This blog is a no-Israel-bashing zone (click for explanation)
The unbiased press: If someone would like to do the math, you have to update yesterday's total deaths due to major bombing incidents by 49, thus changing all the percentagesupward, of course. (I won't count the U.S. soldier because we're talking about Iraqi deaths, not American.) Strangely, although the AP has updated its daily look at U.S. deaths in Iraq, it has not updated its roundup of major attacks since the invasion. Why, one would think they're biased or something.
If they answer to a higher authority, why is there a shortage? In the comments to yesterday's post, Dan mentions this article, which talks about the shortage in Hebrew National hot dogs and other deli products. I find it amusing that an article from a Florida newspaper interviewed Kenny, the owner of the deli in Clark that is my mother's favorite place to have the Early Bird Special. I'm betting the writer has eaten there as well. They have the second-best corned beef in New Jersey. The first is Zayda's in South Orange, where I go every time I visit New Jersey. In fact, Zayda's also is the only deli I've ever known that also has great potato pancakes. Most reheated potato pancakes suck. Zayda's are as good as homemade.
Somehow, I'm thinking that the stories simply don't seem nearly as equivalent as they're made out to be. And let's not even start about the relevance of your sexual preferences to being a reporter. Hypocrisy, thy name is Kos.
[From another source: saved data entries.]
-- ==== Sys2Proof/Machine/State.lean ====
section
/-! DEFINITION. The state of the block and of what it shares with its environment, as plain data, and its value at
power-on (spec/10_state.md R20, R32; spec/70_reset_and_hazards.md R190). -/

namespace Sys2Proof.Machine

/-- `LOCK` (R20, R23): the exclusive-access token on the transport. -/
inductive Lock where
  | free
  | held
  deriving DecidableEq, Repr

/-- `XPHASE` (R20, R24): the place in an EXCHANGE. -/
inductive XPhase where
  | idle
  | encode
  | write
  | read
  | decode
  deriving DecidableEq, Repr

/-- `RPHASE` (R20, R24): the place in a READ_FRAME. -/
inductive RPhase where
  | idle
  | reading
  | done
  | failed
  deriving DecidableEq, Repr

/-- `TSTATE` (R32): the state of the transport handle. -/
inductive TState where
  | closed
  | opened
  deriving DecidableEq, Repr

/-- The error kinds of R160, each with the info it records. -/
inductive Error where
  /-- `TransportError(reason)`. -/
  | transportError (reason : Reason)
  /-- `ReadTimeout(attempts made, bytes held)`. -/
  | readTimeout (attempts held : Nat)
  /-- `InvalidPreamble(the first min(2, len) bytes)`. -/
  | invalidPreamble (first : List Byte)
  /-- `InvalidChecksum(computed XOR, received byte)`. -/
  | invalidChecksum (computed received : Byte)
  /-- `DeviceStatusError(status byte)`. -/
  | deviceStatusError (status : Byte)
  /-- `FrameTooLarge(the length L)`. -/
  | frameTooLarge (length : Nat)
  /-- `FrameTooShort(length reached)`. -/
  | frameTooShort (length : Nat)
  /-- `IllegalOperation(the OP value)`. -/
  | illegalOperation (op : OpCode)
  deriving DecidableEq, Repr

/-- A result, of the type the `result` column of R80 gives the operation (log entry 7). -/
inductive Value where
  | bytes (bs : List Byte)
  | natural (n : Nat)
  | boolean (b : Bool)
  deriving DecidableEq, Repr

/-- `RES` (R20). -/
inductive Res where
  | none
  | ok (v : Value)
  | err (e : Error)
  deriving DecidableEq, Repr

/-- One move of one agent (R54). The environment's moves are those the spec names; their order is the environment's
choice (log entry 4). -/
inductive Turn where
  /-- The block makes its next move. -/
  | block
  /-- The reader or the decoder looks at a window of wire bytes (R82). It has an effect only where the window is one of the
  buffer that is decoded (log entry 10). -/
  | window (w : WireWindow)
  /-- The environment opens the transport (R192). -/
  | opens
  /-- The environment closes the transport (R143), which discards `lost` unread bytes (log entry 9). -/
  | closes (lost : Nat)
  /-- The device sends bytes (R140). -/
  | sends (bs : List Byte)
  /-- A caller issues a request, to be accepted after `ahead` of the requests that wait already (R57; log entry 13). -/
  | issues (r : Request) (ahead : Nat)
  /-- The command layer reads the payload of `RES` (R35). -/
  | takesPayload
  deriving DecidableEq, Repr

/-- The state. The first seven fields are the elements of R20; `tstate`, `inbound`, `outbound` and `port` are the
block's two ports (R30, R32, R34, R57); `params` is fixed at instantiation (R7, R28); the last four are the model's
own (log entries 2, 3, 4). -/
structure State where
  /-- `LOCK`. -/
  lock : Lock
  /-- `XPHASE`. -/
  xphase : XPhase
  /-- `TXF`. -/
  txf : List Byte
  /-- `RPHASE`. -/
  rphase : RPhase
  /-- `RBUF`. -/
  rbuf : List Byte
  /-- `ATT`. -/
  att : Nat
  /-- `RES`. -/
  res : Res
  /-- `TSTATE`. -/
  tstate : TState
  /-- The inbound stream: bytes the device has sent and no read has returned (R51). -/
  inbound : List Byte
  /-- The outbound stream: every byte that has reached the line, the oldest first (R55). -/
  outbound : List Byte
  /-- The requests at the port, in the order they are accepted; the first is the one that runs, once accepted (R57). -/
  port : List Request
  /-- The parameters of the instance. -/
  params : Params
  /-- Which agent moves next; the block does where nothing is listed. -/
  turns : List Turn
  /-- The transport's choices for the next writes. -/
  writes : List TxChoice
  /-- The transport's choices for the next reads. -/
  reads : List RxChoice
  /-- How many free values have been drawn. -/
  draws : Nat
  deriving DecidableEq, Repr

/-- Why the machine stops. -/
inductive Fault where
  /-- Raised by the turn in which the command layer reads a payload from `RES = NONE`: "a model treats reading a
  payload from `NONE` as a fault" (R35). Safe: the spec asks for it. -/
  | payloadOfNone
  deriving DecidableEq, Repr

/-- Why the model has no next state to give. -/
inductive Refusal where
  /-- Answered by an arm of `exec` for an instruction that has no meaning. Safe. No arm uses it. -/
  | notModelled (mnemonic : String)
  /-- Answered by `step` for an instance with `MAX_ATTEMPTS = 0` or `CHUNK = 0`: the instance "is refused by the
  model" (R115). For `CHUNK` see log entry 6. Safe: the spec asks for it. -/
  | invalidInstance
  deriving DecidableEq, Repr

/-- Power-on of an instance (R190): the reset column of R20, `TSTATE` closed. The streams and the port are empty and
the environment's choices open (log entry 19). -/
def State.powerOn (p : Params) : State :=
  { lock := .free, xphase := .idle, txf := [], rphase := .idle, rbuf := [], att := 0, res := .none,
    tstate := .closed, inbound := [], outbound := [], port := [], params := p,
    turns := [], writes := [], reads := [], draws := 0 }

/-- The machine right after reset: power-on of an instance whose open parameters are free (R7, R190). -/
def State.reset : State := State.powerOn Config.params

end Sys2Proof.Machine
end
Who do they think we're going to think it is, my cousin Sharon? Why do the wire services constantly refer to Ariel Sharon as "Israel's Sharon?" As in, "Israel's Sharon Speaks to Arab Press." Is there any other world figure named Sharon? Or is this another subtle hit, perhaps intending to pretend that if you don't precede his name with "Israel," people will think it's Murray Sharon who owns the corner store that's going to be speaking to the Arab Press?
Yeah. I'm sure that's it.
Hizbollah is feeling the heat: Hassan Nasrallah is running damage control for his Syrian and Iranian masters. He's warning that Lebanon shouldn't fall back into civil war. Uh-huh. Because his head would be on the block, if the Lebanese get serious about taking back their nation from forein puppets. The Reuters article actually had an almost-accurate portrayal of the facts..
It's the word "guerrilla" that isn't quite right. But Syria is also feeling the heat. I think I sense a chill wind blowing through the Middle East. The Dorktator's days are numbered.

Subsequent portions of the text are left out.